Spurgeon: March PM
* 03/28/PM
"I will accept you with your sweet savour."
--Ezekiel 20:41
The merits of our great Redeemer are as sweet savour to the
Most High. Whether we speak of the active or passive
righteousness of Christ, there is an equal fragrance. There was
a sweet savour in His active life by which He honoured the law
of God, and made every precept to glitter like a precious jewel
in the pure setting of His own person. Such, too, was His
passive obedience, when He endured with unmurmuring submission,
hunger and thirst, cold and nakedness, and at length sweat great
drops of blood in Gethsemane, gave His back to the smiters, and
His cheeks to them that plucked out the hair, and was fastened
to the cruel wood, that He might suffer the wrath of God in our
behalf. These two things are sweet before the Most High; and for
the sake of His doing and His dying, His substitutionary
sufferings and His vicarious obedience, the Lord our God accepts
us. What a preciousness must there be in Him to overcome our
want of preciousness! What a sweet savour to put away our ill
savour! What a cleansing power in His blood to take away sin
such as ours! and what glory in His righteousness to make such
unacceptable creatures to be accepted in the Beloved! Mark,
believer, how sure and unchanging must be our acceptance, since
it is in Him ! Take care that you never doubt your acceptance
in Jesus. You cannot be accepted without Christ; but, when you
have received His merit, you cannot be unaccepted.

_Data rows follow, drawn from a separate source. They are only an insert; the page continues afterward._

/-- New postings, made in plan cycle `cycle` at herd count `herd`; what earlier reads of the same granules left is forgotten, and their copies are
absent until they arrive (R57). -/
def Step.post (cycle herd : Nat) (l : List Posted) (s : Step) : Step :=
  let l := l.map fun x => { x with cycle := cycle, since := herd }
  let fresh := fun (d r g : Nat) => !l.any fun p => p.desc = d && p.rep = r && p.src = g
  let s := s.awaits none (l.filterMap fun p => p.dst.map fun k => (k, p.len))
  { s with
    posted := s.posted ++ l, landed := s.landed.filter fun x => fresh x.1 x.2.1 x.2.2.1
    missed := s.missed.filter fun x => fresh x.1 x.2.1 x.2.2 }

/-- What the word posts at its slot. -/
def Ctx.post (c : Ctx) (l : List Posted) (s : Step) : Step := s.post c.slot (c.step.herdAt c.slot) l

/-- Deadline of descriptor `d` in repetition `j` of word `w` (R193). -/
def Plan.deadlineAt (p : Plan) (w : Nat) (d : Desc) (j : Nat) : Nat := d.deadline + j * (p.repeatOf w).2

/-- The first BAY_FETCH of the plan that names block `block` of bay `bay` in some repetition. -/
def Ctx.fetchNaming (c : Ctx) (d : Dev) (bay block : Nat) : Option Nat :=
  (findIdxFrom (fun (i : Nat × PWord) =>
    let x := { c with word := i.2, w := i.1 }
    i.2.cls = cBAYFETCH && (match c.step.plan.desc? i.2.dst with
      | some t => (x.bayUnits d).any fun u => u.bay = bay && (List.range (c.step.plan.repeatOf i.1).1).any fun j => Ctx.addr { x with rep := j } t u = block
      | none => false)) 0 (c.step.plan.words.zipIdx.map fun y => (y.2, y.1))).map (·.1)

def doBayHop (c : Ctx) (w : W) : W :=
  match c.step.plan.desc? c.word.dst, c.step.plan.desc? c.word.srca with
  | some d, some a =>
    let tableOf := fun u => match c.step.plan.desc? c.word.srcb with | some b => c.addr b u | none => 0
    let rs := (c.bayUnits w.dev).map fun u =>
      let block := c.addr a u
      let q := (c.addr d u - 0x2_0000) / 512
      let st := c.step.staging.find? fun x => x.bay = u.bay && x.block = block
      -- without a BAY_FETCH of the step on the block there is no staged record, and the hop goes on as for one that staged none
      let fetch := match st with | some x => some (x.fetch, x.slots) | none => (c.fetchNaming w.dev u.bay block).map fun i => (i, [])
      let fetchWord := fetch.bind fun x => c.step.plan.words[x.1]?
      let bound := fetchWord.bind fun x => c.boundIndex x.srcb
      let r := if c.step.travMalformed.contains (u.bay, block) then none
        else match fetch, bound with
          | some x, some (b, ix) => some (c.hopBay w ix b.epoch u.bay block q (tableOf u) x.2, ix, fetchWord, x.1)
          | _, _ => let ix := { parseIndexDesc [] with large := decide (c.word.srcb ≠ noDesc) }
            some (c.hopBay w ix 0 u.bay block q (tableOf u) [], ix, none, 0)
      (u, block, q, r)
    let lag := fun (bay block : Nat) => (c.trav w bay block).lag
    let w' := c.apply c.word.dst (rs.map fun r => match r.2.2.2 with | some x => x.1.writes | none => []).flatten w
    w'.step c.p fun s => rs.foldl (fun s r =>
      let (u, block, q, res) := r
      let bad := c.step.travMalformed.contains (u.bay, block)
      let s := { s with lastHop := (u.bay, q, block, bad) :: s.lastHop.filter fun x => !(x.1 = u.bay && x.2.1 = q) }
      match res with
      | none => s
      | some (h, ix, fw, fi) =>
        let s := { s with
          staging := s.staging.map fun x => if x.bay = u.bay && x.block = block then { x with slots := [] } else x
          termsMalformed := s.termsMalformed + h.terms }
        match h.chosen with
        | none => s
        | some slot =>
          let hop := c.rep + lag u.bay block
          -- the adjacency descriptor is SRCA of the traversal's BAY_FETCH
          match fw.bind fun x => (s.plan.desc? x.srca).map fun ad => (x.srca, ad) with
          | none => s
          | some (ai, ad) =>
            let src := if ix.large then memKey spBarn 0 (ad.base + s.boundBase ad + ad.strideUnit * u.ord + ad.strideRep * hop
                + (u.bay * ix.partCap + slot) * 192) else 0
            let s := { s with selected := { bay := u.bay, block := block, hop := hop, slot := slot, depth := 0, src := src, state := 0 } :: s.selected }
            if ix.large then
              c.post (byUnit kBAY u.bay (postReads ai hop (s.plan.deadlineAt fi ad hop) ad.missZero false src (some (bayKey u.bay (ringAt block hop))) 192)) s
            else s) s
  | _, _ => w

/-! ### Arrival of an adjacency record (R180, R197) -/

/-- A record of a chain has arrived whole when none of its granules waits or was missed. -/
def Step.recordHere (s : Step) (x : Selected) : Bool :=
  let ring := bayKey x.bay (ringAt x.block x.hop)
  x.state = 0 && !(s.posted.any fun p => p.rep = x.hop && decide (x.src ≤ p.src + 63) && decide (p.src < x.src + 192)
    && (match p.dst with | some k => decide (ring ≤ k) && decide (k < ring + 192) | none => false))
  && (granulesAt x.src 192).all fun g => s.landed.any fun l => l.2.1 = x.hop && l.2.2.1 = g && l.2.2.2 + x.src = ring + g + 64

/-- The chain rule applied, at plan cycle `cycle` and herd count `herd`, to every record that has arrived whole: it serves, gives no edges, or its pool
record is requested. -/
def chainArrivals (cycle herd : Nat) (peeks : Nat → Nat → Bytes) (s : Step) : Step :=
  s.selected.foldl (fun s x =>
    if !s.recordHere x then s
    else
      let fetch := (s.staging.find? fun y => y.bay = x.bay && y.block = x.block).map (·.fetch)
      let word := fetch.bind fun i => s.plan.words[i]?
      match word.bind fun wd => (s.plan.desc? wd.srca).bind fun ad => (s.bound[ad.binding]?).bind fun b => b.index.map fun ix => (wd, ad, b, ix) with
      | none => s
      | some (wd, ad, b, ix) =>
        let rec_ := parseAdj (peeks (bayKey x.bay (ringAt x.block x.hop)) 192)
        let put := fun y => { s with selected := s.selected.map fun z => if z = x then y else z }
        match chainStep b.epoch x.depth rec_ with
        | .serves => put { x with state := 1 }
        | .empty => put { x with state := 2 }
        | .next p =>
          let src := ix.poolKey x.bay p
          let s := put { x with depth := x.depth + 1, src := src }
          s.post cycle herd (byUnit kBAY x.bay (postReads wd.srca x.hop (s.plan.deadlineAt (fetch.getD 0) ad x.hop) ad.missZero false src
              (some (bayKey x.bay (ringAt x.block x.hop))) 192))) s

/-! ### BAY_QUEUE_OUT (R200, R201) -/

def candSentinel : Bytes := leBytes 5 sentinelId ++ zeros 1 ++ leBytes 2 0xFFFF

/-- The partial list that bay `bay` sends for result queue `q` + 1. -/
def Ctx.partialList (c : Ctx) (w : W) (bay q : Nat) : Bytes :=
  let res := c.queue w bay (q + 1)
  let hop := c.step.lastHop.find? fun x => x.1 = bay && x.2.1 = q
  let t := hop.map fun x => c.trav w bay x.2.2.1
  let bad := match hop with | some x => x.2.2.2 | none => false
  let es := if bad then [] else res.entries
  let flags := match t with
    | some t => b2n (t.converged ≠ 0xFFFF) + 2 * b2n (t.pendDrop ≠ 0) + 4 * b2n (t.adjMissed ≠ 0) + 8 * b2n t.scan
    | none => 0
  leBytes 1 1 ++ leBytes 1 flags ++ leBytes 2 res.k ++ leBytes 2 es.length ++ leBytes 2 bay ++ leBytes 4 (if bad then 0 else res.ties) ++
  leBytes 2 (match t with | some t => t.expanded | none => 0) ++ leBytes 2 (match t with | some t => t.query % 65536 | none => 0) ++
  ((List.range res.k).map fun i => match es[i]? with | some e => e.bytes | none => candSentinel).flatten

def doBayQueueOut (c : Ctx) (w : W) : W :=
  match c.step.plan.desc? c.word.srca with
  | some a =>
    let ws := (c.bayUnits w.dev).map fun u => c.put w.dev c.word.dst u 0 (c.partialList w u.bay ((c.addr a u - 0x2_0000) / 512))
    c.apply c.word.dst ws.flatten w
  | none => w

/-! ### Load checks -/

/-- CONFIG of the index to which a BAY_FETCH is bound; `config` gives it by identity. -/
def Plan.fetchLarge (p : Plan) (config : Nat → Option Bool) (w : PWord) : Option Bool :=
  (p.desc? w.srcb).bind fun b => if b.bound then (p.bindings[b.binding]?).bind fun x => if x.kind = 1 then config x.ident else none else none

def bayFetchCheck (p : Plan) (w : PWord) (large : Option Bool) : Bool :=
  match p.desc? w.dst, p.desc? w.srcb, large with
  | some d, some b, some lg =>
    d.space = spBay && d.base % 8192 = 0 && d.classBits % 128 = 0 && b.space = spStack && b.bound && b.classBits = 0
    && (match p.bindings[b.binding]? with | some x => x.region = 1 | none => false)
    && (match p.desc? w.srca with
        | none => w.srca = noDesc
        | some a => a.bound && a.classBits = 0 && (match p.bindings[a.binding]?, p.bindings[b.binding]? with
            | some x, some y => x.kind = 1 && x.region = 2 && x.ident = y.ident
            | _, _ => false)
          && (if lg then a.space = spBarn && a.deadlineSet && a.deadline = w.slot else a.space = spStack && !a.deadlineSet))
  | _, _, _ => false

def bayFetchDuration (large : Bool) : Nat := if large then 32 else 42

/-- Granules that the span of a fetch must hold BAY pairs for. -/
def bayFetchGranules (large : Bool) : Nat := if large then 16 else 21

def bayHopDuration (w : PWord) : Nat := if w.srcb = noDesc then 20 else 32

def bayHopCheck (p : Plan) (w : PWord) : Bool :=
  match p.desc? w.dst, p.desc? w.srca with
  | some d, some a =>
    let q := (d.base - 0x2_0000) / 512
    d.space = spBay && decide (0x2_0000 ≤ d.base) && (d.base - 0x2_0000) % 512 = 0 && decide (q + 1 < 16) && a.space = spBay && a.base % 8192 = 0
    && d.classBits = 0 && a.classBits = 0
    && (match p.desc? w.srcb with
        | some b => b.space = spBay && (b.base = 0x1_0000 || b.base = 0x1_2000) && b.classBits = 0
        | none => w.srcb = noDesc)
  | _, _ => false

def bayQueueOutCheck (p : Plan) (w : PWord) : Bool :=
  match p.desc? w.dst, p.desc? w.srca with
  | some d, some a =>
    a.space = spBay && decide (0x2_0000 ≤ a.base) && (a.base - 0x2_0000) % 512 = 0 && decide ((a.base - 0x2_0000) / 512 + 1 < 16)
    && d.space = spMerge && w.srcb = noDesc && a.classBits = 0 && d.classBits = 0
  | _, _ => false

Notwithstanding all your doubts, and fears, and sins, Jehovah's
gracious eye never looks upon you in anger; though He sees sin
in you, in yourself, yet when He looks at you through Christ, He
sees no sin. You are always accepted in Christ, are always
blessed and dear to the Father's heart. Therefore lift up a
song, and as you see the smoking incense of the merit of the
Saviour coming up, this evening, before the sapphire throne, let
the incense of your praise go up also.